## [Assigned task]
Only a number is wanted here: how many lines in the records below contain the string "Obligations".

*** Opening of Data supplied ***

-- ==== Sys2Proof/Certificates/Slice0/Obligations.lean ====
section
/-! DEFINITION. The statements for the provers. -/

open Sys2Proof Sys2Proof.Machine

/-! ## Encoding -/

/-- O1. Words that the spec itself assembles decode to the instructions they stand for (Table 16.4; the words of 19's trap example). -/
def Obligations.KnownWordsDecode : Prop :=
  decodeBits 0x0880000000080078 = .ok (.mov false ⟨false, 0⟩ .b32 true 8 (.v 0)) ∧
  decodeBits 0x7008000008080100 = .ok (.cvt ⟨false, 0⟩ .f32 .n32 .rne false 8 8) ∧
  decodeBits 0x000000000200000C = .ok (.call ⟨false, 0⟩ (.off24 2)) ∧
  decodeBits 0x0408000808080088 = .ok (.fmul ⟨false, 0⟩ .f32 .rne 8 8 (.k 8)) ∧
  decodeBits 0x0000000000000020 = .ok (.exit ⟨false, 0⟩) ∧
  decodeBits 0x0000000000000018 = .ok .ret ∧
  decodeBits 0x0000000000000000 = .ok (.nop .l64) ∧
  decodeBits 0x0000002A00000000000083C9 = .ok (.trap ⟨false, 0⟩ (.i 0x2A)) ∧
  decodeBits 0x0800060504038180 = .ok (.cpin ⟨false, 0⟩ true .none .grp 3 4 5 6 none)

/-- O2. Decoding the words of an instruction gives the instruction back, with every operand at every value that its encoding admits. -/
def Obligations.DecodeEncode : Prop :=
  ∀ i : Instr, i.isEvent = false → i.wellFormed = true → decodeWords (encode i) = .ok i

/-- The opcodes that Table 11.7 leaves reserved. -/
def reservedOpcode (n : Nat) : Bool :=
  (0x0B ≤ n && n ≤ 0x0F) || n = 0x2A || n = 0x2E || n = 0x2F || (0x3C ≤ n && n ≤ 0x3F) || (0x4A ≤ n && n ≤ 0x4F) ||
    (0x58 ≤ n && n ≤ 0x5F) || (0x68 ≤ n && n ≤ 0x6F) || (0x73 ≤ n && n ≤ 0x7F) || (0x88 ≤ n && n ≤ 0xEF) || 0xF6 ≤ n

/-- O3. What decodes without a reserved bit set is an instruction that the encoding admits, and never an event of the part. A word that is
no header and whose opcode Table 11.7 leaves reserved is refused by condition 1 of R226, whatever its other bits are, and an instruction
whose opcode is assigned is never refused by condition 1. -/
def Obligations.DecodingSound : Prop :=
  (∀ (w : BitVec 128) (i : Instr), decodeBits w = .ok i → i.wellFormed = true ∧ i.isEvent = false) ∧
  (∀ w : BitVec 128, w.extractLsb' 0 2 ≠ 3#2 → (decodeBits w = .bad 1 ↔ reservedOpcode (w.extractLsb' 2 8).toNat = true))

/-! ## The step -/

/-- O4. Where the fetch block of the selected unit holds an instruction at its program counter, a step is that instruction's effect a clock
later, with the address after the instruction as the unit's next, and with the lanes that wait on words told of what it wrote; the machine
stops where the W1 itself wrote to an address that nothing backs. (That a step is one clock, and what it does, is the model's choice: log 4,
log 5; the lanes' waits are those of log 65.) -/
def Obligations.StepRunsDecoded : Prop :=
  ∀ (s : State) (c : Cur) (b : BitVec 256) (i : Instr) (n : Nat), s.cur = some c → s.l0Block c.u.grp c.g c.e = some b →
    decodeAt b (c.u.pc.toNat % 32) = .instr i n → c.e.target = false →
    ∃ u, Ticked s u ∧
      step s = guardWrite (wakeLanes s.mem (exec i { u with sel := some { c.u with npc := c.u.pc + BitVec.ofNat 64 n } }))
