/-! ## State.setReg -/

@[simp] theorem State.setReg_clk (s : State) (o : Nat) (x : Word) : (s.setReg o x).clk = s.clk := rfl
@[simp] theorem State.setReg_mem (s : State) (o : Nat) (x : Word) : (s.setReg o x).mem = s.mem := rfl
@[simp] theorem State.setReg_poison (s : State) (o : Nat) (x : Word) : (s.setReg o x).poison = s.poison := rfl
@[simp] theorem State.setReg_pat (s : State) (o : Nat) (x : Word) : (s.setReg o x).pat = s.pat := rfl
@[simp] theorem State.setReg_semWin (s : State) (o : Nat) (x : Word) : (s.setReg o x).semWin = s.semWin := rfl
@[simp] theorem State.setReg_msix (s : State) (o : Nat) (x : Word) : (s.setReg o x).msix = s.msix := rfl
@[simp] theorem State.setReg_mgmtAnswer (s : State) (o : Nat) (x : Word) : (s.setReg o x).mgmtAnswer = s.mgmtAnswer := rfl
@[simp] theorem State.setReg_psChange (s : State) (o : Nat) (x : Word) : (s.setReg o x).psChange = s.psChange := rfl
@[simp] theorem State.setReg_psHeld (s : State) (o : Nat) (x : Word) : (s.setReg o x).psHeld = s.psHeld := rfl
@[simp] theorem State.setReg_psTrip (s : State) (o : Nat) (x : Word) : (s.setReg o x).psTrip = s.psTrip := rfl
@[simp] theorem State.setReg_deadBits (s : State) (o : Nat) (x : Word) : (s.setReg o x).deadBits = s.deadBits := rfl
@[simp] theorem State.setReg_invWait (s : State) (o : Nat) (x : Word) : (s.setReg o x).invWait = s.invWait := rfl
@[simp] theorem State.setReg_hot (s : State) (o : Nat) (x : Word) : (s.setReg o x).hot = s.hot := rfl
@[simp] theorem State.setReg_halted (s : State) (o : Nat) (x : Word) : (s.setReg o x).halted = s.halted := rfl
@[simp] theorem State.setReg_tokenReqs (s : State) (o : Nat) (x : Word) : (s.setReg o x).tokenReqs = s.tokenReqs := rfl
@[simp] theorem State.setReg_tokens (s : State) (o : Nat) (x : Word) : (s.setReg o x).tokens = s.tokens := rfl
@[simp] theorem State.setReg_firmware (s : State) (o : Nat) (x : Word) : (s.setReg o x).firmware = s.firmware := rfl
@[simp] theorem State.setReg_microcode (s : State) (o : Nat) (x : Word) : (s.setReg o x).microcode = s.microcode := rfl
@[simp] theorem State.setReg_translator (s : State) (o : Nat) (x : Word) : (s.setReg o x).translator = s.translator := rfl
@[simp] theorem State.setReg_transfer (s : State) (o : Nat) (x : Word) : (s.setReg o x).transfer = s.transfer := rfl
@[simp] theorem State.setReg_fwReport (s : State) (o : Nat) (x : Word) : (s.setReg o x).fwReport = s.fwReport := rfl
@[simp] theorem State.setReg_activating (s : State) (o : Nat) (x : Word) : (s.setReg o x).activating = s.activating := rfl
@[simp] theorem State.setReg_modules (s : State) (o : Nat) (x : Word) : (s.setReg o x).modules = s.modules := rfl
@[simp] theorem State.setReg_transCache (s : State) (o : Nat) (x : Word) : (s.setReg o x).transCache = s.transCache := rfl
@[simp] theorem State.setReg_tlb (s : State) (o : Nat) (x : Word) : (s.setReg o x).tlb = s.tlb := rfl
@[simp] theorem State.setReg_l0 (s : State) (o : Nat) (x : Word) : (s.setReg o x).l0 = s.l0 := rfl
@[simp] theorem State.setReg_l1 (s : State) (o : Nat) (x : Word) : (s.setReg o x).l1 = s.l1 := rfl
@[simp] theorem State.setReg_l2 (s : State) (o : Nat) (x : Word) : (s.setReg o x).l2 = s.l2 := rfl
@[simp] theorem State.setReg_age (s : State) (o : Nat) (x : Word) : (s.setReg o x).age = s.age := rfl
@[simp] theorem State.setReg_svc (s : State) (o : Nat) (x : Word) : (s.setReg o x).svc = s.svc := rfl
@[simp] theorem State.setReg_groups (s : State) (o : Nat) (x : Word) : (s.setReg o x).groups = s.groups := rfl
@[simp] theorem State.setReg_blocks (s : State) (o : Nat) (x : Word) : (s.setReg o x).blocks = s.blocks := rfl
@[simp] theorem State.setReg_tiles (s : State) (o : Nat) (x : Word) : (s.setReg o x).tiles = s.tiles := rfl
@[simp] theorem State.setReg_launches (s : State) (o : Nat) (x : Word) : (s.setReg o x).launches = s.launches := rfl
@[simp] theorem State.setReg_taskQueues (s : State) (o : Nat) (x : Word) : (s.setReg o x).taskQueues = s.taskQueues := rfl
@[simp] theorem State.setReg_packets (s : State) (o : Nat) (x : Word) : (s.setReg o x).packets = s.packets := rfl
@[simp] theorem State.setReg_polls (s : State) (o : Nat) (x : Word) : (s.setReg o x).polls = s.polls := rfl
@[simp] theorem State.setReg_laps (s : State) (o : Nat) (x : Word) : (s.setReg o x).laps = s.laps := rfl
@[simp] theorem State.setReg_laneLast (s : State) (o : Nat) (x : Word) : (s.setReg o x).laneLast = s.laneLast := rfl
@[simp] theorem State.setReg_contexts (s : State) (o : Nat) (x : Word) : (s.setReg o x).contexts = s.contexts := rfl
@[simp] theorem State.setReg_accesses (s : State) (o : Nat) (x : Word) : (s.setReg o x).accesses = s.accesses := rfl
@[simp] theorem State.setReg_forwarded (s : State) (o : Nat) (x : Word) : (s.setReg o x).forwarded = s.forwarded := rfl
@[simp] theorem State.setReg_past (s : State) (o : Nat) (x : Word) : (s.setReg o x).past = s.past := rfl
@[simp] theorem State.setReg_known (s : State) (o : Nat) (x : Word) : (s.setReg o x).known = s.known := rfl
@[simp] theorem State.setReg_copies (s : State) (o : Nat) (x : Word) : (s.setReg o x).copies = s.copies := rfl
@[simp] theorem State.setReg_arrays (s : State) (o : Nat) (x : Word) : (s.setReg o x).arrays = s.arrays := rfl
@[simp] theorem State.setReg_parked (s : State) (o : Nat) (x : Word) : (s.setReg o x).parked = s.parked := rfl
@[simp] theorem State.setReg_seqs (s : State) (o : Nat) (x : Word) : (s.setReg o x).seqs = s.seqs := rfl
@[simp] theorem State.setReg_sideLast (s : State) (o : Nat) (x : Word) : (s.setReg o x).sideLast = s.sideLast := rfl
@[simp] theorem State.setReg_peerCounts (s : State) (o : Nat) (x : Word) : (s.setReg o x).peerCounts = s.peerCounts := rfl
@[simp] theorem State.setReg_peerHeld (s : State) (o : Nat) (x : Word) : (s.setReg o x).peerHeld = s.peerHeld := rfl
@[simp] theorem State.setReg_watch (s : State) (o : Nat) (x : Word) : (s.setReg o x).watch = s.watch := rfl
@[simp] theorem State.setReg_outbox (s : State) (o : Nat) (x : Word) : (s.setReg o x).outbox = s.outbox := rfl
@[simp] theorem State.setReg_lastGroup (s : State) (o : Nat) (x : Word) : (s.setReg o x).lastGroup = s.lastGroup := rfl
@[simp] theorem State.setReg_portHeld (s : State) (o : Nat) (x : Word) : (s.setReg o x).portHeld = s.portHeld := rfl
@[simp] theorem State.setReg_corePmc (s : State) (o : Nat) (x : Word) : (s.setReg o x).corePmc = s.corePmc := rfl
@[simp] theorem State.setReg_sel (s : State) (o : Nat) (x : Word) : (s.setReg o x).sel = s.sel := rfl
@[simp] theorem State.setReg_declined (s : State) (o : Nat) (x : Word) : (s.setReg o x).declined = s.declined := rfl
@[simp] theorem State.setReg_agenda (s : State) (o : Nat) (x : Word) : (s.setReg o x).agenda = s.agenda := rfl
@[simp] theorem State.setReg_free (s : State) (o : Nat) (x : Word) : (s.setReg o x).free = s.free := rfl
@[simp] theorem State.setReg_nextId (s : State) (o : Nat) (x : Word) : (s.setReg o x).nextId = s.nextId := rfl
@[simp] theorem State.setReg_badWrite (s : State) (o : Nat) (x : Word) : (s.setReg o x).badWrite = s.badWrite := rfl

*** Close of Data supplied ***

## [Exercise result]
5